In a Cisco support document it says:
"Mode config can also forward WINS and DNS information to the client, although initially the internal IP addresses of those services must be statically configured on the client PC to ensure that clients can access any internal resources."
Is this feature supported yet (and with which IPSec client) and if not, can we expect it some time soon?
Regards
Dirk
PS: We are using a 2620 but I suppose the subject is also relevant to PIX.
07-03-2001 11:42 AM
Id suggest using an internal private WINS/DNS solution for your VPN clients.
Hope this helps!
07-04-2001 12:11 AM
Thanks, but could you elborate? What would such a solution look like?
Cheers
Dirk
07-06-2001 04:06 PM
If you setup a WINS & DNS on your internal network that resolves your internal clients, it needs to be a private zone that doesnt replicate with your public DNS. Then have your internal DNS grab external addresses when requested. Those internal WINS & DNS Servers are what you should configure for your VPN clients and your local hosts (via DHCP or whatever. Our domain administrator is a consultant and set this up for us but thats my understanding of how it works. I would think Cisco can help you with the Router or PIX and client configs.
07-09-2001 01:56 AM
Thank you for replying. My original question was actually about configuring the clients (or the router), not the name servers. I suppose in most VPN scenarios people will use their existing name server setup.
As you say we have to configure the clients somehow ("via DHCP or whatever") but this is what Cisco mode config is designed for, but in my opinion it cannot do much more than assigning internal IPs, and not DNS/WINS.

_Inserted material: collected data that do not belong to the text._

/-! ### Pseudo-instructions (30_encoding.md R88) -/

theorem beatsOf_updateCommands (data : List Byte) :
    beatsOf (updateCommands data) = data.map fun b => Event.beat (0b10#2 ++ b) := by
  simp [beatsOf, updateCommands, encode_absorb]

theorem beatsOf_hashCommands (data : List Byte) :
    beatsOf (hashCommands data) = .beat 0x100 :: (beatsOf (updateCommands data) ++ [.beat 0x300]) := by
  simp [beatsOf, hashCommands, encode]

/-- Settles O39: UPDATE maps a list byte by byte, so it expands a concatenation piece by piece. -/
theorem pseudoInstructionsExpand : Obligations.PseudoInstructionsExpand := by
  intro x y
  refine ⟨beatsOf_updateCommands x, rfl, ?_, ?_⟩
  · simp only [beatsOf_updateCommands, List.map_append]
  · rw [beatsOf_hashCommands, beatsOf_updateCommands]

/-! ### The wire form of UPDATE runs (30_encoding.md R88, 42_commands.md R143) -/

/-- The state with given values in the fields outside the spec's tuple, the ones `State.SameOutside` compares. -/
def State.withOutside (input : List Event) (draw : Nat) (s : State) : State :=
  { s with input := input, digestDraw := draw }

theorem absorbByte_withOutside (b : Byte) (input : List Event) (draw : Nat) (s : State) :
    absorbByte b (s.withOutside input draw) = (absorbByte b s).withOutside input draw := by
  simp only [absorbByte, storeByte_eq]
  rfl

theorem absorbAll_withOutside (data : List Byte) (input : List Event) (draw : Nat) (s : State) :
    absorbAll data (s.withOutside input draw) = (absorbAll data s).withOutside input draw := by
  induction data generalizing s with
  | nil => rfl
  | cons b data ih => exact (congrArg (absorbAll data) (absorbByte_withOutside b input draw s)).trans (ih _)

theorem step_absorb_of_active {s : State} {b : Byte} {rest : List Event} (h : s.Active)
    (hin : s.input = .beat (encode (.absorb b)) :: rest) :
    step s = .next ((absorbByte b s).withOutside rest (s.digestDraw + 1)) :=
  calc step s
    _ = execAbsorb b (consumed rest s) := step_command hin (decode_encode (.absorb b) rfl)
    _ = .next (absorbByte b (consumed rest s)) := execAbsorb_of_active b h
    _ = .next ((absorbByte b s).withOutside rest (s.digestDraw + 1)) :=
      congrArg Host.Outcome.next (absorbByte_withOutside b rest (s.digestDraw + 1) s)

/-- The draw of the digest port moves on once per beat, as every event moves it (assumption 3). -/
theorem runSteps_updateCommands (data : List Byte) {s : State} {rest : List Event} (h : s.Active)
    (hin : s.input = beatsOf (updateCommands data) ++ rest) :
    runSteps data.length s = .next ((absorbAll data s).withOutside rest (s.digestDraw + data.length)) := by
  induction data generalizing s with
  | nil => subst hin; rfl
  | cons b data ih =>
    have hact : (absorbByte b s).Active := ⟨(absorbByte_fault b s).trans h.1, (absorbByte_finalized b s).trans h.2⟩
    calc runSteps (data.length + 1) s
      _ = runSteps data.length
            ((absorbByte b s).withOutside (beatsOf (updateCommands data) ++ rest) (s.digestDraw + 1)) :=
        runSteps_succ _ (step_absorb_of_active h hin)
      _ = .next ((absorbAll data ((absorbByte b s).withOutside _ _)).withOutside rest
            (s.digestDraw + 1 + data.length)) := ih hact rfl
      _ = .next ((absorbAll (b :: data) s).withOutside rest (s.digestDraw + (data.length + 1))) := by
        rw [absorbAll_withOutside, Nat.add_right_comm]; rfl
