-- ==== Sys2Proof/Word.lean ====
section
/-! DEFINITION. The word types of HUFFCORE (00_scope.md R6, R7, R9, R10): every value the spec gives a width of
its own. Arithmetic on them is that of core's BitVec. -/

namespace Sys2Proof

/-- A byte, which is also a symbol of the alphabet (R6, R12). -/
abbrev Byte := BitVec 8

/-- A 32-bit word: a host access, a count, a weight, a length, a payload word (R6, R7). -/
abbrev Word := BitVec 32

/-- A token of the serialized tree, 16 bits, signed (R6, R10, R95). -/
abbrev Token := BitVec 16

/-- A 64-bit register, `TOK_COUNT`, `BIT_COUNT` or `ERRINFO` (R21). -/
abbrev Quad := BitVec 64

/-- An arena index as a register or a node field holds it: 9 bits (R35, R45). -/
abbrev NodeIx := BitVec 9

end Sys2Proof
end

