-- ==== Sys2Proof/Safety.lean ====
section
/-! DEFINITION. The terms claims are stated in: the tree as a value (00_scope.md R12) with its serialization, codes and
decoding, the invariants of a valid arena (10_state.md R54), and `State.Inv`, which holds at reset and which every
step keeps. -/

namespace Sys2Proof.Machine

/-! ### The tree as a value -/

/-- A Huffman tree without its numbering and weights: what the token stream carries (R12, R97). -/
inductive HTree where
  | leaf (sym : Byte)
  | node (left right : HTree)
  deriving DecidableEq, Repr

/-- `ser` of R97: post-order, left subtree first, the sentinel for an internal node. -/
def HTree.ser : HTree → List Token
  | .leaf sym => [leafToken sym]
  | .node l r => l.ser ++ r.ser ++ [sentinelToken]

/-- The leaves, left to right, each with the path to it below `path`, first step first (R166). -/
def HTree.leafPaths : HTree → List Bool → List (Byte × List Bool)
  | .leaf sym, path => [(sym, path)]
  | .node l r, path => l.leafPaths (path ++ [false]) ++ r.leafPaths (path ++ [true])

/-- Where a path leads, bit 0 = left, bit 1 = right (R12, R166). -/
def HTree.follow : HTree → List Bool → Option HTree
  | t, [] => some t
  | .leaf _, _ :: _ => none
  | .node l r, b :: p => (if b then r else l).follow p

/-- The code of a byte in a tree (R169): the path to the last of its leaves, in the order of the traversal. -/
def HTree.codeOf (t : HTree) (sym : Byte) : Option (List Bool) :=
  (((t.leafPaths []).filter fun x => x.1 == sym).getLast?).map Prod.snd

/-- The height of DESERIALIZE's stack after reading tokens from height `n` (R185): a leaf adds one, a sentinel takes
two and adds one. `none` when a token is malformed: reserved (R186), or a sentinel over fewer than two (R187). -/
def tokenDepth : List Token → Nat → Option Nat
  | [], n => some n
  | v :: vs, n =>
    match classify v with
    | .leaf _ => tokenDepth vs (n + 1)
    | .sentinel => if 2 ≤ n then tokenDepth vs (n - 1) else none
    | .reserved => none

/-- The number of leaves. -/
def HTree.leafCount : HTree → Nat
  | .leaf _ => 1
  | .node l r => l.leafCount + r.leafCount

/-- Whether the tree is a single leaf (R156, R168). -/
def HTree.isLeaf : HTree → Bool
  | .leaf _ => true
  | .node _ _ => false

/-- Decode bits from a cursor below `root` (R215 to R219): the bytes emitted, and where the cursor ends. A cursor on
a leaf takes no step (R221). -/
def HTree.decodeFrom (root : HTree) : HTree → List Bool → List Byte × HTree
  | cur, [] => ([], cur)
  | .leaf sym, _ :: _ => ([], .leaf sym)
  | .node l r, b :: bs =>
    match if b then r else l with
    | .leaf sym => (sym :: (root.decodeFrom root bs).1, (root.decodeFrom root bs).2)
    | .node l' r' => root.decodeFrom (.node l' r') bs

/-- Read the tree below an arena index. `fuel` bounds the depth; `none` when the arena holds no tree there. -/
def treeFrom (node : List Node) : Nat → Nat → Option HTree
  | 0, _ => none
  | fuel + 1, k =>
    match node[k]? with
    | none => none
    | some (.leaf sym _) => some (.leaf sym)
    | some (.internal _ left right) =>
      match treeFrom node fuel left.toNat, treeFrom node fuel right.toNat with
      | some l, some r => some (.node l r)
      | _, _ => none

/-- The tree an arena holds below its root. -/
def treeOf (node : List Node) (root : Nat) : Option HTree := treeFrom node node.length root

/-- The tree now in the block. -/
def State.tree (s : State) : Option HTree := treeOf s.node s.root.toNat

/-- The payload bits of a byte sequence under the code table now in the block: the codes in order, each in path
order (R101, R201). -/
def State.codeBits (s : State) (x : List Byte) : List Bool := x.flatMap fun b => (s.codeOf b).path

/-- The first `n` payload bits, in the order they are consumed (R216). -/
def State.payBits (s : State) (n : Nat) : List Bool := (List.range n).map s.payBit

/-! ### The two ends of a command -/

/-- `s` after the command `i` has succeeded without writing anything of its own (R121, R125). -/
def State.succeeded (i : Instr) (s : State) : State :=
  { s with
    run := .idle
    flags := { s.flags with done := true, err := false }
    errCode := 0
    errInfo := 0
    lastCmd := encode i }

/-- `s` after the command `i` has failed with `e` and `info` without writing anything of its own (R121, R126). -/
def State.failed (i : Instr) (e : Err) (info : Quad) (s : State) : State :=
  { s with
    run := .idle
    flags := { s.flags with done := true, err := true }
    errCode := e.code
    errInfo := info
    lastCmd := encode i }

/-- What R55 says of the state after either reset: the block idle, every register of R21 0, and the tables and
`OUT_BUF` reading as 0 everywhere through their gates. -/
def State.AtReset (s : State) : Prop :=
  s.run = .idle ∧ (∀ r, regRead s r = 0) ∧ (∀ sym, readCount s sym = 0) ∧ (∀ k word, readNode s k word = 0) ∧
    (∀ sym m, readCode s sym m = 0) ∧ ∀ k, readOut s k = 0

/-! ### The invariants of a valid arena (R54) -/

/-- The arena indices a node names as children. -/
def Node.children : Node → List Nat
  | .leaf _ _ => []
  | .internal _ left right => [left.toNat, right.toNat]

/-- The token a node stands for (R97). -/
def Node.token : Node → Token
  | .leaf sym _ => leafToken sym
  | .internal _ _ _ => sentinelToken

/-- Every index named as a child, once per naming. -/
def childList (node : List Node) : List Nat := node.flatMap Node.children

/-- R54 (b) and (d) at index `k`: the children come before their parent and differ, and its weight is their sum. -/
def nodeOk (node : List Node) (k : Nat) : Bool :=
  match node[k]? with
  | some (.internal w left right) =>
    decide (left.toNat < k) && decide (right.toNat < k) && left != right
      && w == weightAt node left.toNat + weightAt node right.toNat
  | _ => true

/-- R54 (a) to (d). Single ownership (c) is that the children named, counted with repetition, are exactly the
indices other than the root. -/
structure ArenaOk (node : List Node) (leafCount nodeCount root : Nat) : Prop where
  size : node.length = nodeCount
  rootLast : root + 1 = nodeCount
  leaves : leafCount = node.countP Node.isLeaf
  twice : nodeCount + 1 = 2 * leafCount
  bound : leafCount ≤ alphabet
  nodes : ∀ k, k < node.length → nodeOk node k = true
  owner : (childList node).Perm (List.range root)

/-- The members of BUILD's queue when `NODE[k]` is created (R48): the nodes before it that are no child yet. -/
def queueAt (node : List Node) (k : Nat) : List Nat :=
  (List.range k).filter fun x => !(childList (node.take k)).contains x

/-- The merge that created `NODE[k]`, if it is internal, is the greedy one (R152, R153): its left child precedes every
other member of the queue, its right child every member but the left one. -/
def mergeOk (node : List Node) (k : Nat) : Prop :=
  match node[k]? with
  | some (.internal _ left right) =>
    left.toNat ∈ queueAt node k ∧ right.toNat ∈ queueAt node k ∧ left ≠ right ∧
      (∀ x ∈ queueAt node k, x ≠ left.toNat → precedes node left.toNat x = true) ∧
      (∀ x ∈ queueAt node k, x ≠ left.toNat → x ≠ right.toNat → precedes node right.toNat x = true)
  | _ => True

/-! ### The invariant of every run -/

/-- A byte address is in the storage of one of the four buffers (R61; `TOK_BUF` has 511 cells). -/
def inStorage (cfg : Config) (a : Nat) : Bool :=
  inWindow a tokBase (2 * tokCap) || inWindow a inBase cfg.inCap || inWindow a outBase cfg.outCap
    || inWindow a payBase (4 * cfg.payCap)

/-- The listed ranges of R61. -/
def mapped (cfg : Config) (a : Nat) : Prop :=
  a < 0x000044 ∨ (0x001000 ≤ a ∧ a < 0x001400) ∨ (0x002000 ≤ a ∧ a < 0x003000) ∨ (0x004000 ≤ a ∧ a < 0x008000) ∨
    (0x008000 ≤ a ∧ a < 0x008400) ∨ (0x100000 ≤ a ∧ a < 0x100000 + cfg.inCap) ∨
    (0x200000 ≤ a ∧ a < 0x200000 + cfg.outCap) ∨ (0x400000 ≤ a ∧ a < 0x400000 + 4 * cfg.payCap)

/-- `COUNT` and `TOTAL` while `FREQ_VALID` is 1 (R136). -/
structure CountsOk (count : List Word) (total inCap : Nat) : Prop where
  size : count.length = alphabet
  sum : (count.map BitVec.toNat).sum = total
  pos : 1 ≤ total
  bound : total ≤ inCap

/-- What holds of the block in every state a run reaches. -/
structure State.Inv (s : State) : Prop where
  /-- the parameters meet R8 -/
  params : s.cfg.wf = true
  /-- the memory is in its canonical form -/
  memory : s.mem.wf
  /-- nothing outside the four buffers was ever written -/
  storage : ∀ a, (s.mem.get a).isSome = true → inStorage s.cfg a = true
  /-- a busy block shows neither completion nor error, and `LASTCMD` is its command (R121) -/
  busy : ∀ c left, s.run = .busy c left → s.flags.done = false ∧ s.flags.err = false ∧ s.lastCmd = c
  /-- `ERRCODE` is nonzero exactly when `ERR` is 1 (R24) -/
  errFlag : s.errCode ≠ 0 ↔ s.flags.err = true
  /-- `ERRCODE` is 0 to 9 (R246) -/
  errRange : s.errCode ≤ 9
  /-- `ERRINFO` is 0 when `ERRCODE` is (R25) -/
  errInfo : s.errCode = 0 → s.errInfo = 0
  /-- `OUT_LEN` stays within `OUT_BUF` (R222) -/
  outBound : s.outLen.toNat ≤ s.cfg.outCap
  /-- the counts while they are valid (R136) -/
  counts : s.flags.freqValid = true → CountsOk s.count s.total.toNat s.cfg.inCap
  /-- no counts, and `TOTAL` 0, while they are not (R32, R47) -/
  noCounts : s.flags.freqValid = false → s.count = [] ∧ s.total = 0
  /-- the arena while the tree is valid (R54) -/
  arena : s.flags.treeValid = true → ArenaOk s.node s.leafCount.toNat s.nodeCount.toNat s.root.toNat
  /-- no arena, and its registers 0, while it is not (R33 to R35, R47) -/
  noArena : s.flags.treeValid = false → s.node = [] ∧ s.leafCount = 0 ∧ s.nodeCount = 0 ∧ s.root = 0
  /-- while the code table is valid it is the one derived from the tree now in `NODE` (R23), which has two leaves
  or more (R168) -/
  codes : s.flags.codesValid = true →
    s.flags.treeValid = true ∧ codeTableOf s.node s.root.toNat = some s.code ∧ 2 ≤ s.leafCount.toNat
  /-- no code table while it is not valid (R47) -/
  noCodes : s.flags.codesValid = false → s.code = []

end Sys2Proof.Machine
end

Interestingly the IETF has turned down mode config (aka IKECFG) as a proposed standard and will concentrate on integrating DHCP. The bad news is that we'll have to wait for vendors to change their clients, the good news is that a standard is on the way which doesn't require much change in infrastructure etc.
http://www.ietf.org/internet-drafts/draft-ietf-ipsec-dhcp-13.txt
Dirk
Discover and save your favorite ideas. Come back to expert answers, step-by-step guides, recent topics, and more.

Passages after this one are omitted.